Start of Supplied records

-- ==== Sys2Proof/Laws/Operations.lean ====
section
/-! SUPPORT. For each shared operation, everything it can do: the operands, setting up a transfer, finishing it, one
event of it, the condition field, and what all of them leave alone. -/

namespace Sys2Proof.Machine

/-! ### Refusals -/

@[simp] theorem require_true (r : Refusal) : require true r = .ok () := rfl
@[simp] theorem require_false (r : Refusal) : require false r = .error r := rfl

theorem require_ok {b : Bool} {r : Refusal} {u : Unit} (h : require b r = .ok u) : b = true := by
  cases b
  · cases h
  · rfl

/-- A chain of refusable operations that succeeds succeeds at each link. -/
theorem bind_ok {α β : Type} {x : Except Refusal α} {f : α → Except Refusal β} {b : β} (h : (x >>= f) = .ok b) :
    ∃ a, x = .ok a ∧ f a = .ok b := by
  cases x with
  | error e => cases h
  | ok a => exact ⟨a, rfl, h⟩

@[simp] theorem ok_bind {α β : Type} (a : α) (f : α → Except Refusal β) : ((.ok a : Except Refusal α) >>= f) = f a := rfl
@[simp] theorem error_bind {α β : Type} (r : Refusal) (f : α → Except Refusal β) :
    ((.error r : Except Refusal α) >>= f) = .error r := rfl
@[simp] theorem pure_eq_ok {α : Type} (a : α) : (pure a : Except Refusal α) = .ok a := rfl

/-! ### Operands -/

theorem readReg_ok {r : RegAddr} {s : State} {v : Word} (h : readReg r s = .ok v) :
    namesPointer r = false ∧ v = s.cog.reg r := by
  obtain ⟨_, h1, h2⟩ := bind_ok h
  refine ⟨by simpa using require_ok h1, ?_⟩
  cases h2; rfl

theorem readReg_of {r : RegAddr} (s : State) (h : namesPointer r = false) : readReg r s = .ok (s.cog.reg r) := by
  simp [readReg, h]

theorem readReg_pointer {r : RegAddr} (s : State) (h : namesPointer r = true) :
    readReg r s = .error .pointerRegister := by simp [readReg, h]

/-- `s1` is `s` but for the pointer the S operand updates. -/
def PointerMoved (src : Src) (s s1 : State) : Prop :=
  s1 = s ∨ ∃ p v, updatedPtr src = some p ∧ s1 = s.setCog (s.cog.setPtr p v)

theorem effAddr_ok {src : Src} {scale : Nat} {s s1 : State} {a : HubAddr} (h : effAddr src scale s = .ok (a, s1)) :
    PointerMoved src s s1 := by
  match src with
  | .reg r =>
    obtain ⟨v, h1, h2⟩ := bind_ok h
    cases h2; exact .inl rfl
  | .imm v => cases h; exact .inl rfl
  | .ptr p (.index i) => cases h; exact .inl rfl
  | .ptr p (.post i) =>
    simp only [effAddr] at h
    split at h <;> cases h
    exact .inr ⟨p, _, rfl, rfl⟩
  | .ptr p (.pre i) =>
    simp only [effAddr] at h
    split at h <;> cases h
    exact .inr ⟨p, _, rfl, rfl⟩

theorem effAddrBlock_ok {src : Src} {n : Nat} {s s1 : State} {a : HubAddr} (h : effAddrBlock src n s = .ok (a, s1)) :
    PointerMoved src s s1 := by
  match src with
  | .reg r =>
    obtain ⟨v, h1, h2⟩ := bind_ok h
    cases h2; exact .inl rfl
  | .imm v => cases h; exact .inl rfl
  | .ptr p (.index i) =>
    simp only [effAddrBlock] at h
    split at h <;> cases h
    exact .inl rfl
  | .ptr p (.post i) =>
    simp only [effAddrBlock] at h
    split at h
    · cases h; exact .inr ⟨p, _, rfl, rfl⟩
    · split at h <;> cases h
      exact .inr ⟨p, _, rfl, rfl⟩
  | .ptr p (.pre i) =>
    simp only [effAddrBlock] at h
    split at h
    · cases h; exact .inr ⟨p, _, rfl, rfl⟩
    · split at h <;> cases h
      exact .inr ⟨p, _, rfl, rfl⟩

theorem blockAddr_ok {src : Src} {n : Nat} {s s1 : State} {a : HubAddr} (h : blockAddr src n s = .ok (a, s1)) :
    effAddrBlock src n s = .ok (a, s1) ∧ a.toNat % 4 = 0 ∧ blockPopulated a n = true := by
  obtain ⟨⟨a', s'⟩, h1, h2⟩ := bind_ok h
  obtain ⟨_, h3, h4⟩ := bind_ok h2
  obtain ⟨_, h5, h6⟩ := bind_ok h4
  cases h6
  exact ⟨h1, by simpa using require_ok h3, require_ok h5⟩

theorem blockAddr_of {src : Src} {n : Nat} {s s1 : State} {a : HubAddr} (h : effAddrBlock src n s = .ok (a, s1))
    (ha : a.toNat % 4 = 0) (hp : blockPopulated a n = true) : blockAddr src n s = .ok (a, s1) := by
  simp [blockAddr, h, ha, hp]

/-- What the pointer update leaves alone. -/
theorem PointerMoved.same {src : Src} {s s1 : State} (h : PointerMoved src s s1) :
    s1.hub = s.hub ∧ s1.cog.regs = s.cog.regs ∧ s1.cog.lut = s.cog.lut ∧ s1.cog.c = s.cog.c ∧ s1.cog.z = s.cog.z ∧
    s1.cog.q = s.cog.q ∧ s1.cog.qpfx = s.cog.qpfx ∧ s1.cog.pc = s.cog.pc ∧ s1.cog.prog = s.cog.prog ∧
    s1.cog.inFlight = s.cog.inFlight ∧ ∀ p, updatedPtr src ≠ some p → s1.cog.ptr p = s.cog.ptr p := by
  rcases h with rfl | ⟨p, v, hp, rfl⟩
  · simp
  · simp only [State.hub_setCog, State.cog_setCog, Cog.regs_setPtr, Cog.lut_setPtr, Cog.c_setPtr, Cog.z_setPtr,
      Cog.q_setPtr, Cog.qpfx_setPtr, Cog.pc_setPtr, Cog.prog_setPtr, Cog.inFlight_setPtr, true_and]
    intro q hq
    exact Cog.ptr_setPtr_other _ _ _ _ (fun e => hq (e ▸ hp))

/-! ### Frames -/

theorem State.FrameOf.refl (s : State) : s.FrameOf s := ⟨rfl, rfl, fun _ _ => rfl, rfl, rfl⟩

theorem State.FrameOf.trans {s t u : State} (h1 : s.FrameOf t) (h2 : t.FrameOf u) : s.FrameOf u :=
  ⟨h2.cur.trans h1.cur, h2.turns.trans h1.turns,
    fun k hk => (h2.others k (h1.cur ▸ hk)).trans (h1.others k hk), h2.prog.trans h1.prog, h2.inFlight.trans h1.inFlight⟩

theorem State.FrameOf.setCog {s : State} {c : Cog} (hp : c.prog = s.cog.prog) (hi : c.inFlight = s.cog.inFlight) :
    s.FrameOf (s.setCog c) :=
  ⟨rfl, rfl, fun k hk => State.cogs_setCog_other s c k hk, by simpa using hp, by simpa using hi⟩

theorem State.FrameOf.setHub (s : State) (m : Memory) : s.FrameOf (s.setHub m) :=
  ⟨rfl, rfl, fun _ _ => rfl, rfl, rfl⟩

theorem State.FrameOf.retire (s : State) : s.FrameOf s.retire := State.FrameOf.setCog rfl rfl

theorem PointerMoved.frame {src : Src} {s s1 : State} (h : PointerMoved src s s1) : s.FrameOf s1 := by
  rcases h with rfl | ⟨p, v, -, rfl⟩
  · exact .refl _
  · exact .setCog (by simp) (by simp)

End of Supplied records

Exercise requirements
A word-for-word transcription of the data above is required.

Expected output
-- ==== Sys2Proof/Laws/Operations.lean ====
section
/-! SUPPORT. For each shared operation, everything it can do: the operands, setting up a transfer, finishing it, one
event of it, the condition field, and what all of them leave alone. -/

namespace Sys2Proof.Machine

/-! ### Refusals -/

@[simp] theorem require_true (r : Refusal) : require true r = .ok () := rfl
@[simp] theorem require_false (r : Refusal) : require false r = .error r := rfl

theorem require_ok {b : Bool} {r : Refusal} {u : Unit} (h : require b r = .ok u) : b = true := by
  cases b
  · cases h
  · rfl

/-- A chain of refusable operations that succeeds succeeds at each link. -/
theorem bind_ok {α β : Type} {x : Except Refusal α} {f : α → Except Refusal β} {b : β} (h : (x >>= f) = .ok b) :
    ∃ a, x = .ok a ∧ f a = .ok b := by
  cases x with
  | error e => cases h
  | ok a => exact ⟨a, rfl, h⟩

@[simp] theorem ok_bind {α β : Type} (a : α) (f : α → Except Refusal β) : ((.ok a : Except Refusal α) >>= f) = f a := rfl
@[simp] theorem error_bind {α β : Type} (r : Refusal) (f : α → Except Refusal β) :
    ((.error r : Except Refusal α) >>= f) = .error r := rfl
@[simp] theorem pure_eq_ok {α : Type} (a : α) : (pure a : Except Refusal α) = .ok a := rfl

/-! ### Operands -/

theorem readReg_ok {r : RegAddr} {s : State} {v : Word} (h : readReg r s = .ok v) :
    namesPointer r = false ∧ v = s.cog.reg r := by
  obtain ⟨_, h1, h2⟩ := bind_ok h
  refine ⟨by simpa using require_ok h1, ?_⟩
  cases h2; rfl

theorem readReg_of {r : RegAddr} (s : State) (h : namesPointer r = false) : readReg r s = .ok (s.cog.reg r) := by
  simp [readReg, h]

theorem readReg_pointer {r : RegAddr} (s : State) (h : namesPointer r = true) :
    readReg r s = .error .pointerRegister := by simp [readReg, h]

/-- `s1` is `s` but for the pointer the S operand updates. -/
def PointerMoved (src : Src) (s s1 : State) : Prop :=
  s1 = s ∨ ∃ p v, updatedPtr src = some p ∧ s1 = s.setCog (s.cog.setPtr p v)

theorem effAddr_ok {src : Src} {scale : Nat} {s s1 : State} {a : HubAddr} (h : effAddr src scale s = .ok (a, s1)) :
    PointerMoved src s s1 := by
  match src with
  | .reg r =>
    obtain ⟨v, h1, h2⟩ := bind_ok h
    cases h2; exact .inl rfl
  | .imm v => cases h; exact .inl rfl
  | .ptr p (.index i) => cases h; exact .inl rfl
  | .ptr p (.post i) =>
    simp only [effAddr] at h
    split at h <;> cases h
    exact .inr ⟨p, _, rfl, rfl⟩
  | .ptr p (.pre i) =>
    simp only [effAddr] at h
    split at h <;> cases h
    exact .inr ⟨p, _, rfl, rfl⟩

theorem effAddrBlock_ok {src : Src} {n : Nat} {s s1 : State} {a : HubAddr} (h : effAddrBlock src n s = .ok (a, s1)) :
    PointerMoved src s s1 := by
  match src with
  | .reg r =>
    obtain ⟨v, h1, h2⟩ := bind_ok h
    cases h2; exact .inl rfl
  | .imm v => cases h; exact .inl rfl
  | .ptr p (.index i) =>
    simp only [effAddrBlock] at h
    split at h <;> cases h
    exact .inl rfl
  | .ptr p (.post i) =>
    simp only [effAddrBlock] at h
    split at h
    · cases h; exact .inr ⟨p, _, rfl, rfl⟩
    · split at h <;> cases h
      exact .inr ⟨p, _, rfl, rfl⟩
  | .ptr p (.pre i) =>
    simp only [effAddrBlock] at h
    split at h
    · cases h; exact .inr ⟨p, _, rfl, rfl⟩
    · split at h <;> cases h
      exact .inr ⟨p, _, rfl, rfl⟩

theorem blockAddr_ok {src : Src} {n : Nat} {s s1 : State} {a : HubAddr} (h : blockAddr src n s = .ok (a, s1)) :
    effAddrBlock src n s = .ok (a, s1) ∧ a.toNat % 4 = 0 ∧ blockPopulated a n = true := by
  obtain ⟨⟨a', s'⟩, h1, h2⟩ := bind_ok h
  obtain ⟨_, h3, h4⟩ := bind_ok h2
  obtain ⟨_, h5, h6⟩ := bind_ok h4
  cases h6
  exact ⟨h1, by simpa using require_ok h3, require_ok h5⟩

theorem blockAddr_of {src : Src} {n : Nat} {s s1 : State} {a : HubAddr} (h : effAddrBlock src n s = .ok (a, s1))
    (ha : a.toNat % 4 = 0) (hp : blockPopulated a n = true) : blockAddr src n s = .ok (a, s1) := by
  simp [blockAddr, h, ha, hp]

/-- What the pointer update leaves alone. -/
theorem PointerMoved.same {src : Src} {s s1 : State} (h : PointerMoved src s s1) :
    s1.hub = s.hub ∧ s1.cog.regs = s.cog.regs ∧ s1.cog.lut = s.cog.lut ∧ s1.cog.c = s.cog.c ∧ s1.cog.z = s.cog.z ∧
    s1.cog.q = s.cog.q ∧ s1.cog.qpfx = s.cog.qpfx ∧ s1.cog.pc = s.cog.pc ∧ s1.cog.prog = s.cog.prog ∧
    s1.cog.inFlight = s.cog.inFlight ∧ ∀ p, updatedPtr src ≠ some p → s1.cog.ptr p = s.cog.ptr p := by
  rcases h with rfl | ⟨p, v, hp, rfl⟩
  · simp
  · simp only [State.hub_setCog, State.cog_setCog, Cog.regs_setPtr, Cog.lut_setPtr, Cog.c_setPtr, Cog.z_setPtr,
      Cog.q_setPtr, Cog.qpfx_setPtr, Cog.pc_setPtr, Cog.prog_setPtr, Cog.inFlight_setPtr, true_and]
    intro q hq
    exact Cog.ptr_setPtr_other _ _ _ _ (fun e => hq (e ▸ hp))

/-! ### Frames -/

theorem State.FrameOf.refl (s : State) : s.FrameOf s := ⟨rfl, rfl, fun _ _ => rfl, rfl, rfl⟩

theorem State.FrameOf.trans {s t u : State} (h1 : s.FrameOf t) (h2 : t.FrameOf u) : s.FrameOf u :=
  ⟨h2.cur.trans h1.cur, h2.turns.trans h1.turns,
    fun k hk => (h2.others k (h1.cur ▸ hk)).trans (h1.others k hk), h2.prog.trans h1.prog, h2.inFlight.trans h1.inFlight⟩

theorem State.FrameOf.setCog {s : State} {c : Cog} (hp : c.prog = s.cog.prog) (hi : c.inFlight = s.cog.inFlight) :
    s.FrameOf (s.setCog c) :=
  ⟨rfl, rfl, fun k hk => State.cogs_setCog_other s c k hk, by simpa using hp, by simpa using hi⟩

theorem State.FrameOf.setHub (s : State) (m : Memory) : s.FrameOf (s.setHub m) :=
  ⟨rfl, rfl, fun _ _ => rfl, rfl, rfl⟩

theorem State.FrameOf.retire (s : State) : s.FrameOf s.retire := State.FrameOf.setCog rfl rfl

theorem PointerMoved.frame {src : Src} {s s1 : State} (h : PointerMoved src s s1) : s.FrameOf s1 := by
  rcases h with rfl | ⟨p, v, -, rfl⟩
  · exact .refl _
  · exact .setCog (by simp) (by simp)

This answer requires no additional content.